**Task item:** Exactly reproduce the data from its first line through the line with "H0 (the supervisor)", leaving out every line after it.

[Recorded data]
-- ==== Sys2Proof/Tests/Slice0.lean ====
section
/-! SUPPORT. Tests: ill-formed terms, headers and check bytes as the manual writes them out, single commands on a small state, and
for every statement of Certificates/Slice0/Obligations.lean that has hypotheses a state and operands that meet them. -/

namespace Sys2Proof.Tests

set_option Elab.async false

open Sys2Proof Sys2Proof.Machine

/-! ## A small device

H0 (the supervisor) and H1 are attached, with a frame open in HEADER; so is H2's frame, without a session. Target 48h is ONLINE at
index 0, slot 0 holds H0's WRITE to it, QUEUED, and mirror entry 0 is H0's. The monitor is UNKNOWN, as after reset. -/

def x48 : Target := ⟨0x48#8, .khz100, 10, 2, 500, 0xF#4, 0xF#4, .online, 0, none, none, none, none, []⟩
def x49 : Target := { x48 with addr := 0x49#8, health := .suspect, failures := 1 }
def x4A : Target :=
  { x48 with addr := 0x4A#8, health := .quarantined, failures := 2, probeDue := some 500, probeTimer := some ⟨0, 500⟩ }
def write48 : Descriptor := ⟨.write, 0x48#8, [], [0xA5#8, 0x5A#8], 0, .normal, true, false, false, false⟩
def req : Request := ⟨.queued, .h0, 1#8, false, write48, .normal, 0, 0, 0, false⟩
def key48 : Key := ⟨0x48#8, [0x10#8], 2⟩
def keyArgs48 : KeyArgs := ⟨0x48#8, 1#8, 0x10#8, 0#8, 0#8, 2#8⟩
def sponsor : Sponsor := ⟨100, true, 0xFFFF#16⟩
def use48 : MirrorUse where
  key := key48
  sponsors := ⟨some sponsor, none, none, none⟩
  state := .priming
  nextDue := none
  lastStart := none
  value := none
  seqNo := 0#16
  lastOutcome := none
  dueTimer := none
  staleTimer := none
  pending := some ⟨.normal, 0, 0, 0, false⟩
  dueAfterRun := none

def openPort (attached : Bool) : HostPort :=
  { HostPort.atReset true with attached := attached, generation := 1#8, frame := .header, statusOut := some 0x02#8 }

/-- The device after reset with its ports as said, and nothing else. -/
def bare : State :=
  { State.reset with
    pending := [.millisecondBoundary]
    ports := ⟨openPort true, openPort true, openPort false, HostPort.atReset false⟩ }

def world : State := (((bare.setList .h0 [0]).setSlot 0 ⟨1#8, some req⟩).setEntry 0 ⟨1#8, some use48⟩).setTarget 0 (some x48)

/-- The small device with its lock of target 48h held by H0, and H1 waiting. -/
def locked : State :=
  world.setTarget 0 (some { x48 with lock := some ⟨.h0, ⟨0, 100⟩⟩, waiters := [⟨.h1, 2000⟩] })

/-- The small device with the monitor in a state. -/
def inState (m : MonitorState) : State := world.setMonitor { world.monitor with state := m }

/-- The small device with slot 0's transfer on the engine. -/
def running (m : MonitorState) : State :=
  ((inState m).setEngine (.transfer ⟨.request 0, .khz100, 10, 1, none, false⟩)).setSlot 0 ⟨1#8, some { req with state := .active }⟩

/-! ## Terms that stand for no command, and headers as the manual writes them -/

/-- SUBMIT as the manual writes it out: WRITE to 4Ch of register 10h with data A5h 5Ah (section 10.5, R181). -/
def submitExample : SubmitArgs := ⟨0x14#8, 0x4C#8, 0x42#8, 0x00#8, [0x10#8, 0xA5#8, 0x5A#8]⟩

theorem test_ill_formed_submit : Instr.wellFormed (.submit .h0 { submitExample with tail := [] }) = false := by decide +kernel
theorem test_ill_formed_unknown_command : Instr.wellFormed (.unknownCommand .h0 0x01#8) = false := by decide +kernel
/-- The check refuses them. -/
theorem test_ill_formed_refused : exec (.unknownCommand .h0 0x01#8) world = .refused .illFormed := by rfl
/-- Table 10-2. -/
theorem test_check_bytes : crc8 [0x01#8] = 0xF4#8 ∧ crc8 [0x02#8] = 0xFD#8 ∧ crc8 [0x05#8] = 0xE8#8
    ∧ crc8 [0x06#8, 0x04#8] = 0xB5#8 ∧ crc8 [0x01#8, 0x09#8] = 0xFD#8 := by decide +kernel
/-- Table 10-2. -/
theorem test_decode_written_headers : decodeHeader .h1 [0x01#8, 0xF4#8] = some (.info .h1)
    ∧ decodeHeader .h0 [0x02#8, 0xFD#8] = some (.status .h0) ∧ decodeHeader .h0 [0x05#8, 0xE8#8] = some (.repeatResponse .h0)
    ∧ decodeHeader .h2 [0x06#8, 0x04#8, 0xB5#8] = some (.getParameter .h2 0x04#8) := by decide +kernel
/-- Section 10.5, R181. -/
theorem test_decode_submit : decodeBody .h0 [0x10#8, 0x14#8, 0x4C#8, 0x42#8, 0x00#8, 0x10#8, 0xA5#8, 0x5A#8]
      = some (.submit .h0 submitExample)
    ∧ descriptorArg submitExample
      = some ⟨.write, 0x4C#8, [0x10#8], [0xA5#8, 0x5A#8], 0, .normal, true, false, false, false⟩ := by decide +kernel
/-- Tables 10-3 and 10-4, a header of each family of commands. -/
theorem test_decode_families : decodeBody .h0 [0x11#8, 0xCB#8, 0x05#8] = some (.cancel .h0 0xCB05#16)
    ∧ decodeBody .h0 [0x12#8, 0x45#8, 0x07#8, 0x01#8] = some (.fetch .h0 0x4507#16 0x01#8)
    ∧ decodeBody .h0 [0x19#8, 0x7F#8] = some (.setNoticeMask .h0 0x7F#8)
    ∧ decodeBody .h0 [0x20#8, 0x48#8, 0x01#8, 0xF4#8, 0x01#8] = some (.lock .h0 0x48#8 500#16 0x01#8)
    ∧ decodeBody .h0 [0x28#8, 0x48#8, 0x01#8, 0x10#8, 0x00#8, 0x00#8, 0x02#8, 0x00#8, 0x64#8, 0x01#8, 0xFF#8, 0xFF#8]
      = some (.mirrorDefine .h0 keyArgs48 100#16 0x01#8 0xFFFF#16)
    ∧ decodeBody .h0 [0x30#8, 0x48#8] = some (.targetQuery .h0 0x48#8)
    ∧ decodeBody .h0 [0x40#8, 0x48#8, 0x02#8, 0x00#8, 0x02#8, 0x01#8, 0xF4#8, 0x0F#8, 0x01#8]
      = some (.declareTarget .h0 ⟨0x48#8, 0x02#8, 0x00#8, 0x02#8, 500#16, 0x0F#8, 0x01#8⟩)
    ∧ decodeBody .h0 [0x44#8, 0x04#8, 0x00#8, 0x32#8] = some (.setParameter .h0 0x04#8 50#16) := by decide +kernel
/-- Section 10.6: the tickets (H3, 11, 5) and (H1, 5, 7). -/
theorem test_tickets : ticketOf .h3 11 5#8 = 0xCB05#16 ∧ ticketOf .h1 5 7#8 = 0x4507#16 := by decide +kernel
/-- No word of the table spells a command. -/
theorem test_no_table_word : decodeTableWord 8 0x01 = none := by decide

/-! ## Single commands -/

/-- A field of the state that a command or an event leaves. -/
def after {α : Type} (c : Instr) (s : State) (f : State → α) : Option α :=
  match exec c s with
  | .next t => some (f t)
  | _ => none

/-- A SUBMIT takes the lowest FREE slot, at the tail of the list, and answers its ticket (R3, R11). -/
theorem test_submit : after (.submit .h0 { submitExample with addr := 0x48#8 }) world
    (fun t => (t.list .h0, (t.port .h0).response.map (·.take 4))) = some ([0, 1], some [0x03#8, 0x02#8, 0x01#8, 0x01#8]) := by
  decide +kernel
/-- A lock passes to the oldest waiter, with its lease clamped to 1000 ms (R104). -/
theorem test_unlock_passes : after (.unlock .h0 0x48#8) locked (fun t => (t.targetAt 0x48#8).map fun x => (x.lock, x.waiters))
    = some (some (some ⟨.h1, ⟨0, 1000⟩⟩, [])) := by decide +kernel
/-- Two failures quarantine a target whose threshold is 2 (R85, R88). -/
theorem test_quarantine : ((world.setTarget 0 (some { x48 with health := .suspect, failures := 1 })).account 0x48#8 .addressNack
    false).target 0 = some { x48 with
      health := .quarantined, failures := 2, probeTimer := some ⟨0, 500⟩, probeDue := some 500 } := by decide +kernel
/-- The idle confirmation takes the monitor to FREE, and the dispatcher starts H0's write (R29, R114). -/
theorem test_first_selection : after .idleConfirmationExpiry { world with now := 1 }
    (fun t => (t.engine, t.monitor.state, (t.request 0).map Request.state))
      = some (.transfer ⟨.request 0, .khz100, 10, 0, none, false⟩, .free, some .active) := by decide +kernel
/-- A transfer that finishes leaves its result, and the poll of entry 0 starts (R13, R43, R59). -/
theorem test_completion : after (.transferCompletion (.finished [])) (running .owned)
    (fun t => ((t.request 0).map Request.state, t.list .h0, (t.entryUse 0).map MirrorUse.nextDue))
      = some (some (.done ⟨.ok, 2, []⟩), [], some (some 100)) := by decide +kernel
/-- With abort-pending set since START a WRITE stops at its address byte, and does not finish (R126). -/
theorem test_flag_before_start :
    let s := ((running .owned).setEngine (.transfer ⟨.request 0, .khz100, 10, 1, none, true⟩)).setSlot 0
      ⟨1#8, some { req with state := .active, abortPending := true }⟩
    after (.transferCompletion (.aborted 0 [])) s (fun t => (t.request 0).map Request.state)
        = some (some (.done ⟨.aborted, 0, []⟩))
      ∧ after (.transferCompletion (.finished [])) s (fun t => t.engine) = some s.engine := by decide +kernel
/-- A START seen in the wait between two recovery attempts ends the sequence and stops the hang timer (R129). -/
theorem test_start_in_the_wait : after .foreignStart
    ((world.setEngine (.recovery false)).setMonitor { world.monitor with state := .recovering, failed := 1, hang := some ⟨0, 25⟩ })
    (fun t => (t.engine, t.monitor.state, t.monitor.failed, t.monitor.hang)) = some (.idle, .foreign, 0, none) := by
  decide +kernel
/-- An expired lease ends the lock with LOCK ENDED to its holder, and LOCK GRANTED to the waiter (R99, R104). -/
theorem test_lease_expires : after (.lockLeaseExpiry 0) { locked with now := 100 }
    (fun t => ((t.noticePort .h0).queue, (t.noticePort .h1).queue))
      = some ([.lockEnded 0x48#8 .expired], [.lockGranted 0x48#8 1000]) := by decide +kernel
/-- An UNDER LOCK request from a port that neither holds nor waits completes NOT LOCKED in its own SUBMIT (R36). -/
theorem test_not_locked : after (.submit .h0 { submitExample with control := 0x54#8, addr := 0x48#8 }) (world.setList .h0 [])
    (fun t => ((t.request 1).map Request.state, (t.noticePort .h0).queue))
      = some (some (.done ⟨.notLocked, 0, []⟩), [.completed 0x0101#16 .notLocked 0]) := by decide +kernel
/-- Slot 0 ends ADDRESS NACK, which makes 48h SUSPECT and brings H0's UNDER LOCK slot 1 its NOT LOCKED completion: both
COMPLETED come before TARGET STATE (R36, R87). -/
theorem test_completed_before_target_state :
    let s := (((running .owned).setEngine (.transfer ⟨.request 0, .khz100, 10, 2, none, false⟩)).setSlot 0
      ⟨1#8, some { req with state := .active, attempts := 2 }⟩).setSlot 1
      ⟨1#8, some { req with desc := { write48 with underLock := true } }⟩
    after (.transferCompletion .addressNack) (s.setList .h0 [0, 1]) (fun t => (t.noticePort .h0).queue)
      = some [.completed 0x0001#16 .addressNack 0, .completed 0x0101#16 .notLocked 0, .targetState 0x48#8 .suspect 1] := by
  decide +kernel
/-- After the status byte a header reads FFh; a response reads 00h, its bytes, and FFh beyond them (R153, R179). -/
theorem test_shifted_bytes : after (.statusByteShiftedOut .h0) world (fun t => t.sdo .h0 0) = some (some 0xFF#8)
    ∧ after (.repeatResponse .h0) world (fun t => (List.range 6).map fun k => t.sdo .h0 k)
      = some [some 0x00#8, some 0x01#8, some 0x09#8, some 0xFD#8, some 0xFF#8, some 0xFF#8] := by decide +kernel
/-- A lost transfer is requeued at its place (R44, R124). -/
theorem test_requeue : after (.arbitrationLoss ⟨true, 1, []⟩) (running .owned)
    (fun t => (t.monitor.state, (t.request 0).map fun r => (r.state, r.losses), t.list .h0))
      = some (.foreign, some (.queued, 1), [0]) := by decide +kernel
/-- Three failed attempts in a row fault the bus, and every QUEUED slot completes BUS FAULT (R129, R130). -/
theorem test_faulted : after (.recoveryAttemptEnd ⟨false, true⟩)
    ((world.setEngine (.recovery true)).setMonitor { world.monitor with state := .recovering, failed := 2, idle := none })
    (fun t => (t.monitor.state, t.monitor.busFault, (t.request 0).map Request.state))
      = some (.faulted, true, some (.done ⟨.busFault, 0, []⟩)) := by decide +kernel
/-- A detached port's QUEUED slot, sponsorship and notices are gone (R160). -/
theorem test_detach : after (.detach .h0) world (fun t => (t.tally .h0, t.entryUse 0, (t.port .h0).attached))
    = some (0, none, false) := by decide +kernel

**Task output:**
-- ==== Sys2Proof/Tests/Slice0.lean ====
section
/-! SUPPORT. Tests: ill-formed terms, headers and check bytes as the manual writes them out, single commands on a small state, and
for every statement of Certificates/Slice0/Obligations.lean that has hypotheses a state and operands that meet them. -/

namespace Sys2Proof.Tests

set_option Elab.async false

open Sys2Proof Sys2Proof.Machine

/-! ## A small device

H0 (the supervisor) and H1 are attached, with a frame open in HEADER; so is H2's frame, without a session. Target 48h is ONLINE at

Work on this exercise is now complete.